Jennifer Hirsch, associate professor of Sociomedical Sciences, was recognized by the Association of College and Research Libraries (ACRL) for authoring "One of the Outstanding Academic Titles for 2010." Hirsch's book, The Secret: Love, Marriage, and HIV, was one of 620 books selected  from more than 25,000 titles submitted for consideration by the ACRL, a division of the American Library Association. The book was cited as "a great addition to the existing literature on sexuality, marriage, extramarital opportunities, and HIV risk, and a pleasure to read."

Ezra Susser, professor of Epidemiology and professor of Psychiatry at the New York State Psychiatric Institute, was awarded the American Public Health Association's 2011 Rema Lapouse Award for his outstanding contributions to the scientific understanding of the epidemiology and control of mental disorders. He is the lead author of the primary textbook on psychiatric epidemiology and director of the Imprints Center for Genetic and Environmental Lifecourse Research, which looks at the developmental origins of health in birth cohorts across the globe.

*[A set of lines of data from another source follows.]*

/-! setTile. -/

@[simp] theorem setTile_agenda (s : State) (core phys : Nat) (f : Tile → Tile) : (setTile s core phys f).agenda = s.agenda := rfl
@[simp] theorem setTile_pick (s : State) (core phys : Nat) (f : Tile → Tile) : (setTile s core phys f).pick = s.pick := rfl
@[simp] theorem setTile_free (s : State) (core phys : Nat) (f : Tile → Tile) : (setTile s core phys f).free = s.free := rfl
@[simp] theorem setTile_fresh (s : State) (core phys : Nat) (f : Tile → Tile) : (setTile s core phys f).fresh = s.fresh := rfl
@[simp] theorem setTile_warp (s : State) (core phys : Nat) (f : Tile → Tile) : (setTile s core phys f).warp = s.warp := rfl
@[simp] theorem setTile_bench (s : State) (core phys : Nat) (f : Tile → Tile) : (setTile s core phys f).bench = s.bench := rfl
@[simp] theorem setTile_pkg (s : State) (core phys : Nat) (f : Tile → Tile) : (setTile s core phys f).pkg = s.pkg := rfl
@[simp] theorem setTile_domain (s : State) (core phys : Nat) (f : Tile → Tile) : (setTile s core phys f).domain = s.domain := rfl
@[simp] theorem setTile_gtc (s : State) (core phys : Nat) (f : Tile → Tile) : (setTile s core phys f).gtc = s.gtc := rfl
@[simp] theorem setTile_now (s : State) (core phys : Nat) (f : Tile → Tile) : (setTile s core phys f).now = s.now := rfl
@[simp] theorem setTile_mem (s : State) (core phys : Nat) (f : Tile → Tile) : (setTile s core phys f).mem = s.mem := rfl
@[simp] theorem setTile_host (s : State) (core phys : Nat) (f : Tile → Tile) : (setTile s core phys f).host = s.host := rfl
@[simp] theorem setTile_hostWrites (s : State) (core phys : Nat) (f : Tile → Tile) : (setTile s core phys f).hostWrites = s.hostWrites := rfl
@[simp] theorem setTile_hostPages (s : State) (core phys : Nat) (f : Tile → Tile) : (setTile s core phys f).hostPages = s.hostPages := rfl
@[simp] theorem setTile_live (s : State) (core phys : Nat) (f : Tile → Tile) : (setTile s core phys f).live = s.live := rfl
@[simp] theorem setTile_placed (s : State) (core phys : Nat) (f : Tile → Tile) : (setTile s core phys f).placed = s.placed := rfl
@[simp] theorem setTile_weak (s : State) (core phys : Nat) (f : Tile → Tile) : (setTile s core phys f).weak = s.weak := rfl
@[simp] theorem setTile_bad (s : State) (core phys : Nat) (f : Tile → Tile) : (setTile s core phys f).bad = s.bad := rfl
@[simp] theorem setTile_llc (s : State) (core phys : Nat) (f : Tile → Tile) : (setTile s core phys f).llc = s.llc := rfl
@[simp] theorem setTile_misses (s : State) (core phys : Nat) (f : Tile → Tile) : (setTile s core phys f).misses = s.misses := rfl
@[simp] theorem setTile_wbufs (s : State) (core phys : Nat) (f : Tile → Tile) : (setTile s core phys f).wbufs = s.wbufs := rfl
@[simp] theorem setTile_l1 (s : State) (core phys : Nat) (f : Tile → Tile) : (setTile s core phys f).l1 = s.l1 := rfl
@[simp] theorem setTile_dir (s : State) (core phys : Nat) (f : Tile → Tile) : (setTile s core phys f).dir = s.dir := rfl
@[simp] theorem setTile_ctrls (s : State) (core phys : Nat) (f : Tile → Tile) : (setTile s core phys f).ctrls = s.ctrls := rfl
@[simp] theorem setTile_waitReqs (s : State) (core phys : Nat) (f : Tile → Tile) : (setTile s core phys f).waitReqs = s.waitReqs := rfl
@[simp] theorem setTile_resps (s : State) (core phys : Nat) (f : Tile → Tile) : (setTile s core phys f).resps = s.resps := rfl
@[simp] theorem setTile_puts (s : State) (core phys : Nat) (f : Tile → Tile) : (setTile s core phys f).puts = s.puts := rfl
@[simp] theorem setTile_keys (s : State) (core phys : Nat) (f : Tile → Tile) : (setTile s core phys f).keys = s.keys := rfl
@[simp] theorem setTile_streams (s : State) (core phys : Nat) (f : Tile → Tile) : (setTile s core phys f).streams = s.streams := rfl
@[simp] theorem setTile_digests (s : State) (core phys : Nat) (f : Tile → Tile) : (setTile s core phys f).digests = s.digests := rfl
@[simp] theorem setTile_hist (s : State) (core phys : Nat) (f : Tile → Tile) : (setTile s core phys f).hist = s.hist := rfl
@[simp] theorem setTile_histOwner (s : State) (core phys : Nat) (f : Tile → Tile) : (setTile s core phys f).histOwner = s.histOwner := rfl
@[simp] theorem setTile_asids (s : State) (core phys : Nat) (f : Tile → Tile) : (setTile s core phys f).asids = s.asids := rfl
@[simp] theorem setTile_peerAsids (s : State) (core phys : Nat) (f : Tile → Tile) : (setTile s core phys f).peerAsids = s.peerAsids := rfl
@[simp] theorem setTile_tlb (s : State) (core phys : Nat) (f : Tile → Tile) : (setTile s core phys f).tlb = s.tlb := rfl
@[simp] theorem setTile_ptrs (s : State) (core phys : Nat) (f : Tile → Tile) : (setTile s core phys f).ptrs = s.ptrs := rfl
@[simp] theorem setTile_walks (s : State) (core phys : Nat) (f : Tile → Tile) : (setTile s core phys f).walks = s.walks := rfl
@[simp] theorem setTile_ibuf (s : State) (core phys : Nat) (f : Tile → Tile) : (setTile s core phys f).ibuf = s.ibuf := rfl
@[simp] theorem setTile_invals (s : State) (core phys : Nat) (f : Tile → Tile) : (setTile s core phys f).invals = s.invals := rfl
@[simp] theorem setTile_pageReqs (s : State) (core phys : Nat) (f : Tile → Tile) : (setTile s core phys f).pageReqs = s.pageReqs := rfl
@[simp] theorem setTile_joinWaits (s : State) (core phys : Nat) (f : Tile → Tile) : (setTile s core phys f).joinWaits = s.joinWaits := rfl
@[simp] theorem setTile_tiles (s : State) (core phys : Nat) (f : Tile → Tile) : (setTile s core phys f).tiles = mset Tile.reset s.tiles (core * 128 + phys) (f (tileAt s core phys)) := rfl
@[simp] theorem setTile_pad (s : State) (core phys : Nat) (f : Tile → Tile) : (setTile s core phys f).pad = s.pad := rfl
@[simp] theorem setTile_crews (s : State) (core phys : Nat) (f : Tile → Tile) : (setTile s core phys f).crews = s.crews := rfl
@[simp] theorem setTile_clusters (s : State) (core phys : Nat) (f : Tile → Tile) : (setTile s core phys f).clusters = s.clusters := rfl
@[simp] theorem setTile_launches (s : State) (core phys : Nat) (f : Tile → Tile) : (setTile s core phys f).launches = s.launches := rfl
@[simp] theorem setTile_launchCount (s : State) (core phys : Nat) (f : Tile → Tile) : (setTile s core phys f).launchCount = s.launchCount := rfl
@[simp] theorem setTile_recs (s : State) (core phys : Nat) (f : Tile → Tile) : (setTile s core phys f).recs = s.recs := rfl
@[simp] theorem setTile_saggars (s : State) (core phys : Nat) (f : Tile → Tile) : (setTile s core phys f).saggars = s.saggars := rfl
@[simp] theorem setTile_stageOps (s : State) (core phys : Nat) (f : Tile → Tile) : (setTile s core phys f).stageOps = s.stageOps := rfl
@[simp] theorem setTile_acpys (s : State) (core phys : Nat) (f : Tile → Tile) : (setTile s core phys f).acpys = s.acpys := rfl
@[simp] theorem setTile_deficits (s : State) (core phys : Nat) (f : Tile → Tile) : (setTile s core phys f).deficits = s.deficits := rfl
@[simp] theorem setTile_gangs (s : State) (core phys : Nat) (f : Tile → Tile) : (setTile s core phys f).gangs = s.gangs := rfl
@[simp] theorem setTile_latches (s : State) (core phys : Nat) (f : Tile → Tile) : (setTile s core phys f).latches = s.latches := rfl
@[simp] theorem setTile_accs (s : State) (core phys : Nat) (f : Tile → Tile) : (setTile s core phys f).accs = s.accs := rfl
@[simp] theorem setTile_accOwned (s : State) (core phys : Nat) (f : Tile → Tile) : (setTile s core phys f).accOwned = s.accOwned := rfl
@[simp] theorem setTile_mxQueue (s : State) (core phys : Nat) (f : Tile → Tile) : (setTile s core phys f).mxQueue = s.mxQueue := rfl
@[simp] theorem setTile_mxOps (s : State) (core phys : Nat) (f : Tile → Tile) : (setTile s core phys f).mxOps = s.mxOps := rfl
@[simp] theorem setTile_coneLimit (s : State) (core phys : Nat) (f : Tile → Tile) : (setTile s core phys f).coneLimit = s.coneLimit := rfl
@[simp] theorem setTile_epochAt (s : State) (core phys : Nat) (f : Tile → Tile) : (setTile s core phys f).epochAt = s.epochAt := rfl
@[simp] theorem setTile_conesUsed (s : State) (core phys : Nat) (f : Tile → Tile) : (setTile s core phys f).conesUsed = s.conesUsed := rfl
@[simp] theorem setTile_coneOver (s : State) (core phys : Nat) (f : Tile → Tile) : (setTile s core phys f).coneOver = s.coneOver := rfl
@[simp] theorem setTile_rack (s : State) (core phys : Nat) (f : Tile → Tile) : (setTile s core phys f).rack = s.rack := rfl
@[simp] theorem setTile_queues (s : State) (core phys : Nat) (f : Tile → Tile) : (setTile s core phys f).queues = s.queues := rfl
@[simp] theorem setTile_packets (s : State) (core phys : Nat) (f : Tile → Tile) : (setTile s core phys f).packets = s.packets := rfl
@[simp] theorem setTile_colls (s : State) (core phys : Nat) (f : Tile → Tile) : (setTile s core phys f).colls = s.colls := rfl
@[simp] theorem setTile_collOut (s : State) (core phys : Nat) (f : Tile → Tile) : (setTile s core phys f).collOut = s.collOut := rfl
@[simp] theorem setTile_rshds (s : State) (core phys : Nat) (f : Tile → Tile) : (setTile s core phys f).rshds = s.rshds := rfl
@[simp] theorem setTile_groups (s : State) (core phys : Nat) (f : Tile → Tile) : (setTile s core phys f).groups = s.groups := rfl
@[simp] theorem setTile_links (s : State) (core phys : Nat) (f : Tile → Tile) : (setTile s core phys f).links = s.links := rfl
@[simp] theorem setTile_vis (s : State) (core phys : Nat) (f : Tile → Tile) : (setTile s core phys f).vis = s.vis := rfl
@[simp] theorem setTile_reports (s : State) (core phys : Nat) (f : Tile → Tile) : (setTile s core phys f).reports = s.reports := rfl
@[simp] theorem setTile_fwReqs (s : State) (core phys : Nat) (f : Tile → Tile) : (setTile s core phys f).fwReqs = s.fwReqs := rfl
@[simp] theorem setTile_lease (s : State) (core phys : Nat) (f : Tile → Tile) : (setTile s core phys f).lease = s.lease := rfl
@[simp] theorem setTile_fwCores (s : State) (core phys : Nat) (f : Tile → Tile) : (setTile s core phys f).fwCores = s.fwCores := rfl
@[simp] theorem setTile_boot (s : State) (core phys : Nat) (f : Tile → Tile) : (setTile s core phys f).boot = s.boot := rfl
@[simp] theorem setTile_mirrors (s : State) (core phys : Nat) (f : Tile → Tile) : (setTile s core phys f).mirrors = s.mirrors := rfl
@[simp] theorem setTile_sent (s : State) (core phys : Nat) (f : Tile → Tile) : (setTile s core phys f).sent = s.sent := rfl
@[simp] theorem setTile_sentCrews (s : State) (core phys : Nat) (f : Tile → Tile) : (setTile s core phys f).sentCrews = s.sentCrews := rfl
@[simp] theorem setTile_stale (s : State) (core phys : Nat) (f : Tile → Tile) : (setTile s core phys f).stale = s.stale := rfl
@[simp] theorem setTile_peerDown (s : State) (core phys : Nat) (f : Tile → Tile) : (setTile s core phys f).peerDown = s.peerDown := rfl
@[simp] theorem setTile_unreach (s : State) (core phys : Nat) (f : Tile → Tile) : (setTile s core phys f).unreach = s.unreach := rfl
@[simp] theorem setTile_out (s : State) (core phys : Nat) (f : Tile → Tile) : (setTile s core phys f).out = s.out := rfl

Ying Wei, assistant professor of Biostatistics, was named the winner of the Noether Young Scholar Award by the American Statistical Association. The award is given annually to an accomplished young researcher to support both research and teaching in nonparametric statistics. As part of the award, she will deliver an invited lecture the year after the award and be asked to report on research performed since receiving the award. Ying Wei's research interests are in the general area of quantile regression, longitudinal data, and semi-parametric models, with a focus on developing methodologies of longitudinal growth chart construction.